## PROBLEM
After finding the line containing "theorem witness_StatusRegisterLayout : (busyWith" below, please output that line and each following one through the line containing "(doneWith .block).doneSignal = true", exactly as written.

## INFORMATION PROVIDED
-- ==== Sys2Proof/Tests/Witnesses.lean ====
section
/-! SUPPORT. For every statement with hypotheses, a concrete state and operands that meet them together,
clause by clause at boundary values. -/

namespace Sys2Proof.Tests

open Sys2Proof.Machine

/-- A capacity build: MAX_IN = 4, MAX_OUT = 40, NUM_MAX = 9, BWT_BLOCK = 8. -/
def small : Build := build 8 (some 4) (some 40) (some 9)

/-- A legal build whose outputs may hold exactly `n` characters. -/
def outOnly (n : Nat) : Build := build 4 none (some n) none

theorem witness_CommandWordRoundTrip : decodeWord 0x1C#8 = .ok (.huffEnc 3) := by decide

theorem witness_OpcodeTableRowsDecode :
    0x78#8 &&& 0x87#8 = 0x00#8 ∧ 0x79#8 &&& 0x87#8 = 0x01#8 ∧ 0x02#8 &&& 0x87#8 = 0x02#8 ∧
    0x03#8 &&& 0x87#8 = 0x03#8 ∧ 0x14#8 &&& 0x87#8 = 0x04#8 ∧ 0x55#8 &&& 0x87#8 = 0x05#8 ∧
    0x3E#8 &&& 0x87#8 = 0x06#8 ∧ 0x07#8 &&& 0x87#8 = 0x07#8 ∧ 0xFF#8 &&& 0x80#8 = 0x80#8 := by decide

theorem witness_StepRunsTheCommand :
    (busyWith .block).phase = .busy ∧ nextTurn (busyWith .block) = .block ∧
    decodeWord (busyWith .block).cmd = .ok (.huffEnc 3) := by decide

theorem witness_ReservedCommandFails :
    (started small 0x80#8 []).phase = .busy ∧ nextTurn (started small 0x80#8 []) = .block ∧
    (started small 0x80#8 []).cmd.getLsbD 7 = true := by decide

theorem witness_ResetLeavesTheResetState : nextTurn (busyWith .reset) = .reset := by decide

theorem witness_ResetMeetsInvariant : small.ok = true ∧ (build 1 none none none).ok = true := by decide

theorem busyWith_inv_block :
    (busyWith .block).build.ok = true ∧ (busyWith .block).inBuf.wf ∧
    (∀ c ∈ (busyWith .block).inBuf, inRange (busyWith .block).build.maxIn c.1 = true) ∧
    (∀ c ∈ (busyWith .block).inBuf, (busyWith .block).build.isChar c.2 = true) ∧
    withinCap (busyWith .block).build.maxIn (busyWith .block).inLen = true ∧
    withinCap (busyWith .block).build.maxOut (busyWith .block).outLen = true := by decide

theorem busyWith_inv (turn : Turn) : (busyWith turn).Inv where
  build_ok := (busyWith_inv_block).1
  in_wf := (busyWith_inv_block).2.1
  in_range := (busyWith_inv_block).2.2.1
  in_chars := (busyWith_inv_block).2.2.2.1
  out_chars := nofun
  inLen_legal := (busyWith_inv_block).2.2.2.2.1
  outLen_legal := (busyWith_inv_block).2.2.2.2.2
  out_exact := rfl
  busy_ok _ := rfl
  idle_reset h := nomatch h
  failed_empty h := absurd rfl h
  ratioSrc_le _ _ := Nat.zero_le _
  ratioEnc_le _ _ := Nat.zero_le _
  decode_ratio h := nomatch h
  encode_size h := nomatch h

/-- The narrowest build Table P1 allows: its greatest character is 0x7F. -/
theorem witness_narrow_build : ({ small with charW := 7 } : Build).ok = true ∧
    ({ small with charW := 7 } : Build).isChar 0x7F = true ∧
    ({ small with charW := 7 } : Build).isChar 0x80 = false ∧
    ({ small with charW := 6 } : Build).ok = false := by decide

/-- The block's turn, a START that is lost, and reset, on a state that meets the invariant. -/
theorem witness_StepKeepsInvariant :
    (∃ t, (busyWith .block).Inv ∧ step (busyWith .block) = .next t) ∧
    (∃ t, (busyWith (.host (.start 0))).Inv ∧ step (busyWith (.host (.start 0))) = .next t) ∧
    ∃ t, (busyWith .reset).Inv ∧ step (busyWith .reset) = .next t :=
  ⟨⟨_, busyWith_inv _, rfl⟩, ⟨_, busyWith_inv _, rfl⟩, ⟨_, busyWith_inv _, rfl⟩⟩

theorem witness_LegalBuildNeverStops : (busyWith .block).build.ok = true := by decide

theorem witness_BusyPeriodEnds :
    (busyWith (.host .rdStatus)).build.ok = true ∧ (busyWith (.host .rdStatus)).phase = .busy ∧
    Turn.reset ∉ (busyWith (.host .rdStatus)).agenda := by decide

/-- Each transition of rule R32, and a turn that makes none. -/
theorem witness_PhaseTransitions :
    (∃ t, step (doneWith .reset) = .next t ∧ nextTurn (doneWith .reset) = .reset ∧
      t.phase ≠ (doneWith .reset).phase) ∧
    (∃ t, step (idleWith (.host (.start 0))) = .next t ∧
      nextTurn (idleWith (.host (.start 0))) = .host (.start 0) ∧
      t.phase ≠ (idleWith (.host (.start 0))).phase) ∧
    (∃ t, step (busyWith .block) = .next t ∧ nextTurn (busyWith .block) = .block ∧
      (busyWith .block).phase = .busy ∧ t.phase ≠ (busyWith .block).phase) :=
  ⟨⟨_, rfl, by decide⟩, ⟨_, rfl, by decide⟩, ⟨_, rfl, by decide +kernel⟩⟩

/-- A change of each register and of a cell of each buffer. -/
theorem witness_WhoChangesWhat :
    (∃ t, step (idleWith (.host (.start 7))) = .next t ∧ t.cmd ≠ (idleWith (.host (.start 7))).cmd) ∧
    (∃ t, step (started small 0x80#8 []) = .next t ∧ t.err ≠ (started small 0x80#8 []).err) ∧
    (∃ t, step (idleWith (.host (.setInLen 4))) = .next t ∧
      t.inLen ≠ (idleWith (.host (.setInLen 4))).inLen) ∧
    (∃ t, step (idleWith (.host (.wrIn 3 1))) = .next t ∧
      t.inBuf.read 3 ≠ (idleWith (.host (.wrIn 3 1))).inBuf.read 3) ∧
    (∃ t, step (started small 0x00#8 (txt "a")) = .next t ∧
      t.outLen ≠ (started small 0x00#8 (txt "a")).outLen ∧
      t.outBuf.read 4 ≠ (started small 0x00#8 (txt "a")).outBuf.read 4) :=
  ⟨⟨_, rfl, by decide⟩, ⟨_, rfl, by decide⟩, ⟨_, rfl, by decide⟩, ⟨_, rfl, by decide⟩,
    ⟨_, rfl, by decide +kernel⟩⟩

theorem witness_StartBeginsTheOperation :
    nextTurn (doneWith (.host (.start 0x15#8))) = .host (.start 0x15#8) ∧
    (doneWith (.host (.start 0x15#8))).phase ≠ .busy := by decide

theorem witness_BusyWritesAreLost :
    (busyWith (.host (.start 0))).phase = .busy ∧
    nextTurn (busyWith (.host (.start 0))) = .host (.start 0) ∧
    nextTurn (busyWith (.host (.wrIn 0 0))) = .host (.wrIn 0 0) ∧
    nextTurn (busyWith (.host (.setInLen 1))) = .host (.setInLen 1) := by decide

/-- MAX_IN = 4: index 3 and length 4 are legal, index 4 and length 5 are not. -/
theorem witness_HostWritesInput :
    (idleWith .block).phase ≠ .busy ∧
    nextTurn (idleWith (.host (.wrIn 3 1))) = .host (.wrIn 3 1) ∧
    (idleWith .block).build.isChar 0xFF = true ∧ (idleWith .block).build.isChar 0x100 = false ∧
    inRange (idleWith .block).build.maxIn 3 = true ∧ inRange (idleWith .block).build.maxIn 4 = false ∧
    nextTurn (idleWith (.host (.setInLen 4))) = .host (.setInLen 4) ∧
    withinCap (idleWith .block).build.maxIn 4 = true ∧
    withinCap (idleWith .block).build.maxIn 5 = false := by decide

/-- Every exact read, the indexed ones at the last cell. -/
theorem witness_HostReadsReturn :
    nextTurn (busyWith (.host .rdStatus)) = .host .rdStatus ∧
    nextTurn (busyWith (.host .rdCmd)) = .host .rdCmd ∧
    nextTurn (busyWith (.host .rdInLen)) = .host .rdInLen ∧
    nextTurn (busyWith (.host (.rdIn 3))) = .host (.rdIn 3) ∧
    inRange (busyWith .block).build.maxIn 3 = true ∧
    (doneWith .block).phase ≠ .busy ∧
    nextTurn (doneWith (.host .rdOutLen)) = .host .rdOutLen ∧
    nextTurn (doneWith (.host .rdRatioSrc)) = .host .rdRatioSrc ∧
    nextTurn (doneWith (.host .rdRatioEnc)) = .host .rdRatioEnc ∧
    nextTurn (doneWith (.host (.rdOut 4))) = .host (.rdOut 4) ∧
    (doneWith .block).outBuf.read 4 = some 0x29 := by decide

/-- The first cell of IN and of OUT that has no stated value, and the reads while BUSY. -/
theorem witness_UnspecifiedReadsReturnSomeValue :
    (busyWith .block).phase = .busy ∧ nextTurn (busyWith (.host .rdOutLen)) = .host .rdOutLen ∧
    nextTurn (busyWith (.host .rdRatioSrc)) = .host .rdRatioSrc ∧
    nextTurn (busyWith (.host (.rdOut 0))) = .host (.rdOut 0) ∧
    (doneWith .block).outBuf.read 5 = none ∧
    nextTurn (doneWith (.host (.rdOut 5))) = .host (.rdOut 5) ∧
    inRange (idleWith .block).build.maxIn 4 = false ∧
    nextTurn (idleWith (.host (.rdIn 4))) = .host (.rdIn 4) := by decide

theorem witness_StatusRegisterLayout : (busyWith .block).Inv ∧ (busyWith .block).phase = .busy :=
  ⟨busyWith_inv _, rfl⟩

theorem witness_DoneSignal :
    (doneWith .block).doneSignal = true ∧ (busyWith .block).doneSignal = false ∧
    (∃ t, step (doneWith .reset) = .next t ∧ nextTurn (doneWith .reset) = .reset) ∧
    ∃ t, step (doneWith (.host (.start 0))) = .next t ∧
      nextTurn (doneWith (.host (.start 0))) = .host (.start 0) :=
  ⟨by decide, by decide, ⟨_, rfl, rfl⟩, ⟨_, rfl, rfl⟩⟩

## SOLVED PROBLEM
theorem witness_StatusRegisterLayout : (busyWith .block).Inv ∧ (busyWith .block).phase = .busy :=
  ⟨busyWith_inv _, rfl⟩

theorem witness_DoneSignal :
    (doneWith .block).doneSignal = true ∧ (busyWith .block).doneSignal = false ∧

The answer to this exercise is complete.